Task details: In the data below, how many lines contain the string "withAbsolute"? Give only the figure.

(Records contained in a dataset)

/-- The defined opcodes 0x30 to 0x3F (R106). -/
def tableRow3 : List (Nat × Shape) :=
  [(0x30, ⟨.bmi, .relative, 2, 2⟩),
   (0x31, ⟨.and, .indirectY, 2, 5⟩),
   (0x35, ⟨.and, .zeroPageX, 2, 4⟩),
   (0x36, ⟨.rol, .zeroPageX, 2, 6⟩),
   (0x38, ⟨.sec, .implied, 1, 2⟩),
   (0x39, ⟨.and, .absoluteY, 3, 4⟩),
   (0x3D, ⟨.and, .absoluteX, 3, 4⟩),
   (0x3E, ⟨.rol, .absoluteX, 3, 7⟩)]

/-- The defined opcodes 0x40 to 0x4F (R106). -/
def tableRow4 : List (Nat × Shape) :=
  [(0x40, ⟨.rti, .implied, 1, 6⟩),
   (0x41, ⟨.eor, .indirectX, 2, 6⟩),
   (0x45, ⟨.eor, .zeroPage, 2, 3⟩),
   (0x46, ⟨.lsr, .zeroPage, 2, 5⟩),
   (0x48, ⟨.pha, .implied, 1, 3⟩),
   (0x49, ⟨.eor, .immediate, 2, 2⟩),
   (0x4A, ⟨.lsr, .accumulator, 1, 2⟩),
   (0x4C, ⟨.jmp, .absolute, 3, 3⟩),
   (0x4D, ⟨.eor, .absolute, 3, 4⟩),
   (0x4E, ⟨.lsr, .absolute, 3, 6⟩)]

/-- The defined opcodes 0x50 to 0x5F (R106). -/
def tableRow5 : List (Nat × Shape) :=
  [(0x50, ⟨.bvc, .relative, 2, 2⟩),
   (0x51, ⟨.eor, .indirectY, 2, 5⟩),
   (0x55, ⟨.eor, .zeroPageX, 2, 4⟩),
   (0x56, ⟨.lsr, .zeroPageX, 2, 6⟩),
   (0x58, ⟨.cli, .implied, 1, 2⟩),
   (0x59, ⟨.eor, .absoluteY, 3, 4⟩),
   (0x5D, ⟨.eor, .absoluteX, 3, 4⟩),
   (0x5E, ⟨.lsr, .absoluteX, 3, 7⟩)]

/-- The defined opcodes 0x60 to 0x6F (R106). -/
def tableRow6 : List (Nat × Shape) :=
  [(0x60, ⟨.rts, .implied, 1, 6⟩),
   (0x61, ⟨.adc, .indirectX, 2, 6⟩),
   (0x65, ⟨.adc, .zeroPage, 2, 3⟩),
   (0x66, ⟨.ror, .zeroPage, 2, 5⟩),
   (0x68, ⟨.pla, .implied, 1, 4⟩),
   (0x69, ⟨.adc, .immediate, 2, 2⟩),
   (0x6A, ⟨.ror, .accumulator, 1, 2⟩),
   (0x6C, ⟨.jmp, .indirect, 3, 5⟩),
   (0x6D, ⟨.adc, .absolute, 3, 4⟩),
   (0x6E, ⟨.ror, .absolute, 3, 6⟩)]

/-- The defined opcodes 0x70 to 0x7F (R106). -/
def tableRow7 : List (Nat × Shape) :=
  [(0x70, ⟨.bvs, .relative, 2, 2⟩),
   (0x71, ⟨.adc, .indirectY, 2, 5⟩),
   (0x75, ⟨.adc, .zeroPageX, 2, 4⟩),
   (0x76, ⟨.ror, .zeroPageX, 2, 6⟩),
   (0x78, ⟨.sei, .implied, 1, 2⟩),
   (0x79, ⟨.adc, .absoluteY, 3, 4⟩),
   (0x7D, ⟨.adc, .absoluteX, 3, 4⟩),
   (0x7E, ⟨.ror, .absoluteX, 3, 7⟩)]

/-- The defined opcodes 0x80 to 0x8F (R106). -/
def tableRow8 : List (Nat × Shape) :=
  [(0x81, ⟨.sta, .indirectX, 2, 6⟩),
   (0x84, ⟨.sty, .zeroPage, 2, 3⟩),
   (0x85, ⟨.sta, .zeroPage, 2, 3⟩),
   (0x86, ⟨.stx, .zeroPage, 2, 3⟩),
   (0x88, ⟨.dey, .implied, 1, 2⟩),
   (0x8A, ⟨.txa, .implied, 1, 2⟩),
   (0x8C, ⟨.sty, .absolute, 3, 4⟩),
   (0x8D, ⟨.sta, .absolute, 3, 4⟩),
   (0x8E, ⟨.stx, .absolute, 3, 4⟩)]

/-- The defined opcodes 0x90 to 0x9F (R106). -/
def tableRow9 : List (Nat × Shape) :=
  [(0x90, ⟨.bcc, .relative, 2, 2⟩),
   (0x91, ⟨.sta, .indirectY, 2, 6⟩),
   (0x94, ⟨.sty, .zeroPageX, 2, 4⟩),
   (0x95, ⟨.sta, .zeroPageX, 2, 4⟩),
   (0x96, ⟨.stx, .zeroPageY, 2, 4⟩),
   (0x98, ⟨.tya, .implied, 1, 2⟩),
   (0x99, ⟨.sta, .absoluteY, 3, 5⟩),
   (0x9A, ⟨.txs, .implied, 1, 2⟩),
   (0x9D, ⟨.sta, .absoluteX, 3, 5⟩)]

/-- The defined opcodes 0xA0 to 0xAF (R106). -/
def tableRowA : List (Nat × Shape) :=
  [(0xA0, ⟨.ldy, .immediate, 2, 2⟩),
   (0xA1, ⟨.lda, .indirectX, 2, 6⟩),
   (0xA2, ⟨.ldx, .immediate, 2, 2⟩),
   (0xA4, ⟨.ldy, .zeroPage, 2, 3⟩),
   (0xA5, ⟨.lda, .zeroPage, 2, 3⟩),
   (0xA6, ⟨.ldx, .zeroPage, 2, 3⟩),
   (0xA8, ⟨.tay, .implied, 1, 2⟩),
   (0xA9, ⟨.lda, .immediate, 2, 2⟩),
   (0xAA, ⟨.tax, .implied, 1, 2⟩),
   (0xAC, ⟨.ldy, .absolute, 3, 4⟩),
   (0xAD, ⟨.lda, .absolute, 3, 4⟩),
   (0xAE, ⟨.ldx, .absolute, 3, 4⟩)]

/-- The defined opcodes 0xB0 to 0xBF (R106). -/
def tableRowB : List (Nat × Shape) :=
  [(0xB0, ⟨.bcs, .relative, 2, 2⟩),
   (0xB1, ⟨.lda, .indirectY, 2, 5⟩),
   (0xB4, ⟨.ldy, .zeroPageX, 2, 4⟩),
   (0xB5, ⟨.lda, .zeroPageX, 2, 4⟩),
   (0xB6, ⟨.ldx, .zeroPageY, 2, 4⟩),
   (0xB8, ⟨.clv, .implied, 1, 2⟩),
   (0xB9, ⟨.lda, .absoluteY, 3, 4⟩),
   (0xBA, ⟨.tsx, .implied, 1, 2⟩),
   (0xBC, ⟨.ldy, .absoluteX, 3, 4⟩),
   (0xBD, ⟨.lda, .absoluteX, 3, 4⟩),
   (0xBE, ⟨.ldx, .absoluteY, 3, 4⟩)]

/-- The defined opcodes 0xC0 to 0xCF (R106). -/
def tableRowC : List (Nat × Shape) :=
  [(0xC0, ⟨.cpy, .immediate, 2, 2⟩),
   (0xC1, ⟨.cmp, .indirectX, 2, 6⟩),
   (0xC4, ⟨.cpy, .zeroPage, 2, 3⟩),
   (0xC5, ⟨.cmp, .zeroPage, 2, 3⟩),
   (0xC6, ⟨.dec, .zeroPage, 2, 5⟩),
   (0xC8, ⟨.iny, .implied, 1, 2⟩),
   (0xC9, ⟨.cmp, .immediate, 2, 2⟩),
   (0xCA, ⟨.dex, .implied, 1, 2⟩),
   (0xCC, ⟨.cpy, .absolute, 3, 4⟩),
   (0xCD, ⟨.cmp, .absolute, 3, 4⟩),
   (0xCE, ⟨.dec, .absolute, 3, 6⟩)]

/-- The defined opcodes 0xD0 to 0xDF (R106). -/
def tableRowD : List (Nat × Shape) :=
  [(0xD0, ⟨.bne, .relative, 2, 2⟩),
   (0xD1, ⟨.cmp, .indirectY, 2, 5⟩),
   (0xD5, ⟨.cmp, .zeroPageX, 2, 4⟩),
   (0xD6, ⟨.dec, .zeroPageX, 2, 6⟩),
   (0xD8, ⟨.cld, .implied, 1, 2⟩),
   (0xD9, ⟨.cmp, .absoluteY, 3, 4⟩),
   (0xDD, ⟨.cmp, .absoluteX, 3, 4⟩),
   (0xDE, ⟨.dec, .absoluteX, 3, 7⟩)]

/-- The defined opcodes 0xE0 to 0xEF (R106). -/
def tableRowE : List (Nat × Shape) :=
  [(0xE0, ⟨.cpx, .immediate, 2, 2⟩),
   (0xE1, ⟨.sbc, .indirectX, 2, 6⟩),
   (0xE4, ⟨.cpx, .zeroPage, 2, 3⟩),
   (0xE5, ⟨.sbc, .zeroPage, 2, 3⟩),
   (0xE6, ⟨.inc, .zeroPage, 2, 5⟩),
   (0xE8, ⟨.inx, .implied, 1, 2⟩),
   (0xE9, ⟨.sbc, .immediate, 2, 2⟩),
   (0xEA, ⟨.nop, .implied, 1, 2⟩),
   (0xEC, ⟨.cpx, .absolute, 3, 4⟩),
   (0xED, ⟨.sbc, .absolute, 3, 4⟩),
   (0xEE, ⟨.inc, .absolute, 3, 6⟩)]

/-- The defined opcodes 0xF0 to 0xFF (R106). -/
def tableRowF : List (Nat × Shape) :=
  [(0xF0, ⟨.beq, .relative, 2, 2⟩),
   (0xF1, ⟨.sbc, .indirectY, 2, 5⟩),
   (0xF5, ⟨.sbc, .zeroPageX, 2, 4⟩),
   (0xF6, ⟨.inc, .zeroPageX, 2, 6⟩),
   (0xF8, ⟨.sed, .implied, 1, 2⟩),
   (0xF9, ⟨.sbc, .absoluteY, 3, 4⟩),
   (0xFD, ⟨.sbc, .absoluteX, 3, 4⟩),
   (0xFE, ⟨.inc, .absoluteX, 3, 7⟩)]

/-- The defined opcodes of one row of the opcode grid (R107): the high nibble of the byte is the row. -/
def tableRow : Nat → List (Nat × Shape)
  | 0 => tableRow0
  | 1 => tableRow1
  | 2 => tableRow2
  | 3 => tableRow3
  | 4 => tableRow4
  | 5 => tableRow5
  | 6 => tableRow6
  | 7 => tableRow7
  | 8 => tableRow8
  | 9 => tableRow9
  | 10 => tableRowA
  | 11 => tableRowB
  | 12 => tableRowC
  | 13 => tableRowD
  | 14 => tableRowE
  | 15 => tableRowF
  | _ => []

/-- The shape of every undefined opcode (R86). -/
def unsupportedShape : Shape := ⟨.unsupported, .implied, 1, 0⟩

/-- `Lookup` (R84): total over the 256 byte values. -/
def lookup (opcode : Byte) : Shape :=
  ((tableRow (opcode.toNat / 16)).lookup opcode.toNat).getD unsupportedShape

/-! ## Decoding -/

/-- Why bytes are not an instruction. With the table of R106 only `noBytes` and `truncated` occur, and a fetch of
`shape.length` bytes meets neither (R88, R103). -/
inductive DecodeError where
  /-- There is not even an opcode byte. -/
  | noBytes
  /-- Fewer operand bytes than the mode takes (R88). -/
  | truncated
  /-- The table pairs an operation with a mode it does not take (R103). -/
  | modeMismatch
deriving DecidableEq, Repr

/-- The operand of a mode, from the bytes after the opcode, with the bytes left over (R81, R87). -/
def decodeOperand : Mode → List Byte → Except DecodeError (Operand × List Byte)
  | .implied, rest => .ok (.implied, rest)
  | .accumulator, rest => .ok (.accumulator, rest)
  | .immediate, b1 :: rest => .ok (.immediate b1, rest)
  | .relative, b1 :: rest => .ok (.relative b1, rest)
  | .zeroPage, b1 :: rest => .ok (.zeroPage b1, rest)
  | .zeroPageX, b1 :: rest => .ok (.zeroPageX b1, rest)
  | .zeroPageY, b1 :: rest => .ok (.zeroPageY b1, rest)
  | .absolute, b1 :: b2 :: rest => .ok (.absolute (joinBytes b2 b1), rest)
  | .absoluteX, b1 :: b2 :: rest => .ok (.absoluteX (joinBytes b2 b1), rest)
  | .absoluteY, b1 :: b2 :: rest => .ok (.absoluteY (joinBytes b2 b1), rest)
  | .indirect, b1 :: b2 :: rest => .ok (.indirect (joinBytes b2 b1), rest)
  | .indirectX, b1 :: rest => .ok (.indirectX b1, rest)
  | .indirectY, b1 :: rest => .ok (.indirectY b1, rest)
  | _, _ => .error .truncated

/-- An instruction without an operand. -/
def withImplied (i : Instr) : Operand → Except DecodeError Instr
  | .implied => .ok i
  | _ => .error .modeMismatch

/-- An instruction whose only mode is Relative. -/
def withRelative (i : Byte → Instr) : Operand → Except DecodeError Instr
  | .relative d => .ok (i d)
  | _ => .error .modeMismatch

/-- An instruction whose only mode is Absolute. -/
def withAbsolute (i : Word → Instr) : Operand → Except DecodeError Instr
  | .absolute a => .ok (i a)
  | _ => .error .modeMismatch

/-- The instruction of an operation and an operand; `opcode` is kept for an undefined byte only (R86). -/
def assemble (opcode : Byte) (o : Operand) : Operation → Except DecodeError Instr
  | .lda => .ok (.lda o)
  | .ldx => .ok (.ldx o)
  | .ldy => .ok (.ldy o)
  | .sta => .ok (.sta o)
  | .stx => .ok (.stx o)
  | .sty => .ok (.sty o)
  | .adc => .ok (.adc o)
  | .sbc => .ok (.sbc o)
  | .cmp => .ok (.cmp o)
  | .cpx => .ok (.cpx o)
  | .cpy => .ok (.cpy o)
  | .and => .ok (.and o)
  | .ora => .ok (.ora o)
  | .eor => .ok (.eor o)
  | .bit => .ok (.bit o)
  | .asl => .ok (.asl o)
  | .lsr => .ok (.lsr o)
  | .rol => .ok (.rol o)
  | .ror => .ok (.ror o)
  | .clc => withImplied .clc o
  | .cld => withImplied .cld o
  | .cli => withImplied .cli o
  | .clv => withImplied .clv o
  | .sec => withImplied .sec o
  | .sed => withImplied .sed o
  | .sei => withImplied .sei o
  | .tax => withImplied .tax o
  | .tay => withImplied .tay o
  | .txa => withImplied .txa o
  | .tya => withImplied .tya o
  | .tsx => withImplied .tsx o
  | .txs => withImplied .txs o
  | .inx => withImplied .inx o
  | .iny => withImplied .iny o
  | .dex => withImplied .dex o
  | .dey => withImplied .dey o
  | .inc => .ok (.inc o)
  | .dec => .ok (.dec o)
  | .nop => withImplied .nop o
  | .bcc => withRelative .bcc o
  | .bcs => withRelative .bcs o
  | .beq => withRelative .beq o
  | .bne => withRelative .bne o
  | .bmi => withRelative .bmi o
  | .bpl => withRelative .bpl o
  | .bvc => withRelative .bvc o
  | .bvs => withRelative .bvs o
  | .jmp => .ok (.jmp o)
  | .jsr => withAbsolute .jsr o
  | .rts => withImplied .rts o
  | .pha => withImplied .pha o
  | .php => withImplied .php o
  | .pla => withImplied .pla o
  | .plp => withImplied .plp o
  | .brk => withImplied .brk o
  | .rti => withImplied .rti o
  | .unsupported => withImplied (.unsupported opcode) o

/-- The first instruction of a list of bytes, with the bytes after it. -/
def decode : List Byte → Except DecodeError (Instr × List Byte)
  | [] => .error .noBytes
  | opcode :: rest =>
    match decodeOperand (lookup opcode).mode rest with
    | .error e => .error e
    | .ok (o, rest') =>
      match assemble opcode o (lookup opcode).operation with
      | .error e => .error e
      | .ok i => .ok (i, rest')

/-! ## Encoding -/

/-- The modes of an operation with their opcode bytes: the 'Operands' line of the operation's own rule (R110 to
R212), as the rule lists them. -/
def Operation.opcodes : Operation → List (Mode × Byte)
  | .lda => [(.immediate, 0xA9), (.zeroPage, 0xA5), (.zeroPageX, 0xB5), (.absolute, 0xAD), (.absoluteX, 0xBD), (.absoluteY, 0xB9), (.indirectX, 0xA1), (.indirectY, 0xB1)]
  | .ldx => [(.immediate, 0xA2), (.zeroPage, 0xA6), (.zeroPageY, 0xB6), (.absolute, 0xAE), (.absoluteY, 0xBE)]
  | .ldy => [(.immediate, 0xA0), (.zeroPage, 0xA4), (.zeroPageX, 0xB4), (.absolute, 0xAC), (.absoluteX, 0xBC)]
  | .sta => [(.zeroPage, 0x85), (.zeroPageX, 0x95), (.absolute, 0x8D), (.absoluteX, 0x9D), (.absoluteY, 0x99), (.indirectX, 0x81), (.indirectY, 0x91)]
  | .stx => [(.zeroPage, 0x86), (.zeroPageY, 0x96), (.absolute, 0x8E)]
  | .sty => [(.zeroPage, 0x84), (.zeroPageX, 0x94), (.absolute, 0x8C)]
  | .adc => [(.immediate, 0x69), (.zeroPage, 0x65), (.zeroPageX, 0x75), (.absolute, 0x6D), (.absoluteX, 0x7D), (.absoluteY, 0x79), (.indirectX, 0x61), (.indirectY, 0x71)]
  | .sbc => [(.immediate, 0xE9), (.zeroPage, 0xE5), (.zeroPageX, 0xF5), (.absolute, 0xED), (.absoluteX, 0xFD), (.absoluteY, 0xF9), (.indirectX, 0xE1), (.indirectY, 0xF1)]
  | .cmp => [(.immediate, 0xC9), (.zeroPage, 0xC5), (.zeroPageX, 0xD5), (.absolute, 0xCD), (.absoluteX, 0xDD), (.absoluteY, 0xD9), (.indirectX, 0xC1), (.indirectY, 0xD1)]
  | .cpx => [(.immediate, 0xE0), (.zeroPage, 0xE4), (.absolute, 0xEC)]
  | .cpy => [(.immediate, 0xC0), (.zeroPage, 0xC4), (.absolute, 0xCC)]
  | .and => [(.immediate, 0x29), (.zeroPage, 0x25), (.zeroPageX, 0x35), (.absolute, 0x2D), (.absoluteX, 0x3D), (.absoluteY, 0x39), (.indirectX, 0x21), (.indirectY, 0x31)]
  | .ora => [(.immediate, 0x09), (.zeroPage, 0x05), (.zeroPageX, 0x15), (.absolute, 0x0D), (.absoluteX, 0x1D), (.absoluteY, 0x19), (.indirectX, 0x01), (.indirectY, 0x11)]
  | .eor => [(.immediate, 0x49), (.zeroPage, 0x45), (.zeroPageX, 0x55), (.absolute, 0x4D), (.absoluteX, 0x5D), (.absoluteY, 0x59), (.indirectX, 0x41), (.indirectY, 0x51)]
  | .bit => [(.zeroPage, 0x24), (.absolute, 0x2C)]
  | .asl => [(.accumulator, 0x0A), (.zeroPage, 0x06), (.zeroPageX, 0x16), (.absolute, 0x0E), (.absoluteX, 0x1E)]
  | .lsr => [(.accumulator, 0x4A), (.zeroPage, 0x46), (.zeroPageX, 0x56), (.absolute, 0x4E), (.absoluteX, 0x5E)]
  | .rol => [(.accumulator, 0x2A), (.zeroPage, 0x26), (.zeroPageX, 0x36), (.absolute, 0x2E), (.absoluteX, 0x3E)]
  | .ror => [(.accumulator, 0x6A), (.zeroPage, 0x66), (.zeroPageX, 0x76), (.absolute, 0x6E), (.absoluteX, 0x7E)]
  | .clc => [(.implied, 0x18)]
  | .cld => [(.implied, 0xD8)]
  | .cli => [(.implied, 0x58)]
  | .clv => [(.implied, 0xB8)]
  | .sec => [(.implied, 0x38)]
  | .sed => [(.implied, 0xF8)]
  | .sei => [(.implied, 0x78)]
  | .tax => [(.implied, 0xAA)]
  | .tay => [(.implied, 0xA8)]
  | .txa => [(.implied, 0x8A)]
  | .tya => [(.implied, 0x98)]
  | .tsx => [(.implied, 0xBA)]
  | .txs => [(.implied, 0x9A)]
  | .inx => [(.implied, 0xE8)]
  | .iny => [(.implied, 0xC8)]
  | .dex => [(.implied, 0xCA)]
  | .dey => [(.implied, 0x88)]
  | .inc => [(.zeroPage, 0xE6), (.zeroPageX, 0xF6), (.absolute, 0xEE), (.absoluteX, 0xFE)]
  | .dec => [(.zeroPage, 0xC6), (.zeroPageX, 0xD6), (.absolute, 0xCE), (.absoluteX, 0xDE)]
  | .nop => [(.implied, 0xEA)]
  | .bcc => [(.relative, 0x90)]
  | .bcs => [(.relative, 0xB0)]
  | .beq => [(.relative, 0xF0)]
  | .bne => [(.relative, 0xD0)]
  | .bmi => [(.relative, 0x30)]
  | .bpl => [(.relative, 0x10)]
  | .bvc => [(.relative, 0x50)]
  | .bvs => [(.relative, 0x70)]
  | .jmp => [(.absolute, 0x4C), (.indirect, 0x6C)]
  | .jsr => [(.absolute, 0x20)]
  | .rts => [(.implied, 0x60)]
  | .pha => [(.implied, 0x48)]
  | .php => [(.implied, 0x08)]
  | .pla => [(.implied, 0x68)]
  | .plp => [(.implied, 0x28)]
  | .brk => [(.implied, 0x00)]
  | .rti => [(.implied, 0x40)]
  | .unsupported => []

Solution for this exercise: 2